У самого подъезда к ним шагнул от стены высокий старик без шляпы, в мундире Наполеоновой армии. Старик замахнулся на Жиннетт, девушка вбежала в подъезд. По лицу старого француза струился дождь, седые пряди прилипли к щекам. Кентавр понял, что перед ним отец Жиннетт, и отступил. Понуро оперся на кривую саблю.

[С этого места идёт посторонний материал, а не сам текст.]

-- ==== Sys2Proof/Machine/Operands.lean ====
section
/-! DEFINITION. The operands the commands form from registers: the band count, the requested rectangle, the clip
rectangle, the covered sub-frames of a frame, the origin of a block (00_scope.md R13 to R16, 41_compositor.md R131 to R137). -/

namespace Sys2Proof.Machine

/-- `bands(P)` of R13; not defined for Unknown. -/
def bands : ProductType → Option Nat
  | .unknown => none
  | .grayscale => some 1
  | .rgb => some 3

/-- Evaluate `BANDS` for the rest of a command (R13). -/
def withBands (s : State) (body : Nat → Run State) : Run State :=
  match bands s.reg.product with
  | some n => body n
  | none => .error ⟨.bandsUndefined, s⟩

/-- `X0` of the requested rectangle (R16). -/
def rectLeft (g : Regs) : Int := s32 g.rectX0

/-- `Y0` of the requested rectangle (R16). -/
def rectTop (g : Regs) : Int := s32 g.rectY0

/-- `W` of the requested rectangle (R16). -/
def rectWidth (g : Regs) : Nat := u32 g.rectW

/-- `H` of the requested rectangle (R16). -/
def rectHeight (g : Regs) : Nat := u32 g.rectH

/-- `W * H * BANDS`, the bytes of the output tile, as an exact product (20_memory.md R71). -/
def tileBytes (g : Regs) (n : Nat) : Nat := rectWidth g * rectHeight g * n

/-- A rectangle of pixels by its first and last column and row, both ends inclusive. -/
structure Span where
  x0 : Int
  x1 : Int
  y0 : Int
  y1 : Int
deriving DecidableEq, Repr

/-- No pixel lies in the rectangle (R131, R135). -/
def Span.isEmpty (c : Span) : Bool := decide (c.x1 < c.x0) || decide (c.y1 < c.y0)

/-- The clip rectangle `clip()`: the requested rectangle intersected with the image (R131). -/
def clip (g : Regs) : Span where
  x0 := max (rectLeft g) 0
  x1 := min (rectLeft g + rectWidth g) (u32 g.imgW) - 1
  y0 := max (rectTop g) 0
  y1 := min (rectTop g + rectHeight g) (u32 g.imgH) - 1

/-- The part of the clip rectangle in frame `(fr, fc)`, in absolute pixels (R135). -/
def clipToFrame (c : Span) (fr fc : Nat) : Span where
  x0 := max c.x0 (fc * Config.frameDim : Nat)
  x1 := min c.x1 (fc * Config.frameDim + (Config.frameDim - 1) : Nat)
  y0 := max c.y0 (fr * Config.frameDim : Nat)
  y1 := min c.y1 (fr * Config.frameDim + (Config.frameDim - 1) : Nat)

/-- The frame cell of a pixel coordinate, and the sub-frame cell of a frame-local one: division by a constant, rounded
down (R133). -/
def cellOf (v : Int) (dim : Nat) : Int := v / (dim : Int)

/-- A mathematical integer as a register value (R11). The rules show that what is stored fits (log entry 12). -/
def wordOf (v : Int) : Word := BitVec.ofInt 32 v

/-- A count as a register value (R11). -/
def wordOfNat (v : Nat) : Word := BitVec.ofNat 32 v

/-- `diskRow = (FRAMES_V - 1) - CUR_FR` (R134). -/
def diskRowOf (g : Regs) : Int := ((u32 g.framesV : Int) - 1) - (u32 g.curFr : Int)

/-- The cursor names a frame of the grid (R136). -/
def frameInGrid (g : Regs) : Bool := decide (u32 g.curFr < u32 g.framesV) && decide (u32 g.curFc < u32 g.framesH)

/-- The cursor names a sub-frame of a frame (R139). -/
def subInFrame (g : Regs) : Bool :=
  decide (u32 g.curSr < Config.subsPerFrame) && decide (u32 g.curSc < Config.subsPerFrame)

/-- `bx`, the absolute column of the block of the cursor (R137). -/
def blockLeft (g : Regs) : Int := (u32 g.curFc * Config.frameDim + u32 g.curSc * Config.subframeDim : Nat)

/-- `by`, the absolute row of the block of the cursor (R137). -/
def blockTop (g : Regs) : Int := (u32 g.curFr * Config.frameDim + u32 g.curSr * Config.subframeDim : Nat)

/-- `offset(band, row, col) = band*PLANE + row*STRIDE + col`, the one formula for both ends of the copy (R141). -/
def planar (plane stride band : Nat) (row col : Int) : Nat :=
  ((band * plane : Nat) + row * stride + col).toNat

end Sys2Proof.Machine
end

То пешим, то в случайном дилижансе полковник Дорфей добрался в Париж из Фонтенебло. Он оставил последние батальоны, знамена, императора. Ему писали, что его Жиннетт видели с русским варваром, среди австрийской и прусской сволочи, среди русских дикарей, запрудивших несчастный Париж. И кто же? Мокрый щенок, в желтом ментике с белой опушкой, ощипанной дождем:
– Прочь!
Мальчишка-гусар виновато улыбнулся и заговорил что-то доверчиво. Этот скиф с серым шрамом не понимает, ему объяснят. Старик ступил к гусару, ногтями ущипнул его за ухо, затеребил, лицо гусара посерело:
– Прочь!
За ухо, пригибая к земле, старик повел русского гусара по улице. Тот вырвался, отряхнулся и зашагал, не оглядываясь. Желтый ментик скоро расплылся в дождевом тумане.
Гусары при свечах метали банк, когда в покой вошел Кентавр. Он лег на канапе к стене лицом. С яростью, кулаками, он взбивал кожаную подушку и почти стонал сквозь зубы:
– Ведь отец, как мне с ним было, отец, чтоб его черт, черт…
– Ты, Паша, о ком? – окликнул его Полторацкий, подавая карту банкомету.
– Ступай к черту! – бешено крикнул Кентавр, сбрасывая с канапе ноги. – Все к черту! Галдят, орут, точно контрактовая ярмарка, к черту!
Лохматый и ярый, с кожаной подушкой под мышкой, Кентавр в ту ночь ушел спать к гусарским коням, под навес.
Ночью великий город дышал, светился и ровно шумел, как будто шел неумолкаемый прибой.
Красные огни экипажей проносились в черной воде, у мостов, звенела где-то плавная музыка, за Сеной бестуманными каскадами взлетали ракеты, чертя зеленоватые дуги.
XIII
Капрал Перекрестов вернулся на знакомую улицу, к трем каменным ступенькам у прачечной, в подвал.
Он ходил терпеливо вперед и назад вдоль стены, как часовой. Зазвенела стеклянная дверь: вышла Сюзанн, завязывает шаль на груди. Девушка узнала русского гренадера и рассмеялась.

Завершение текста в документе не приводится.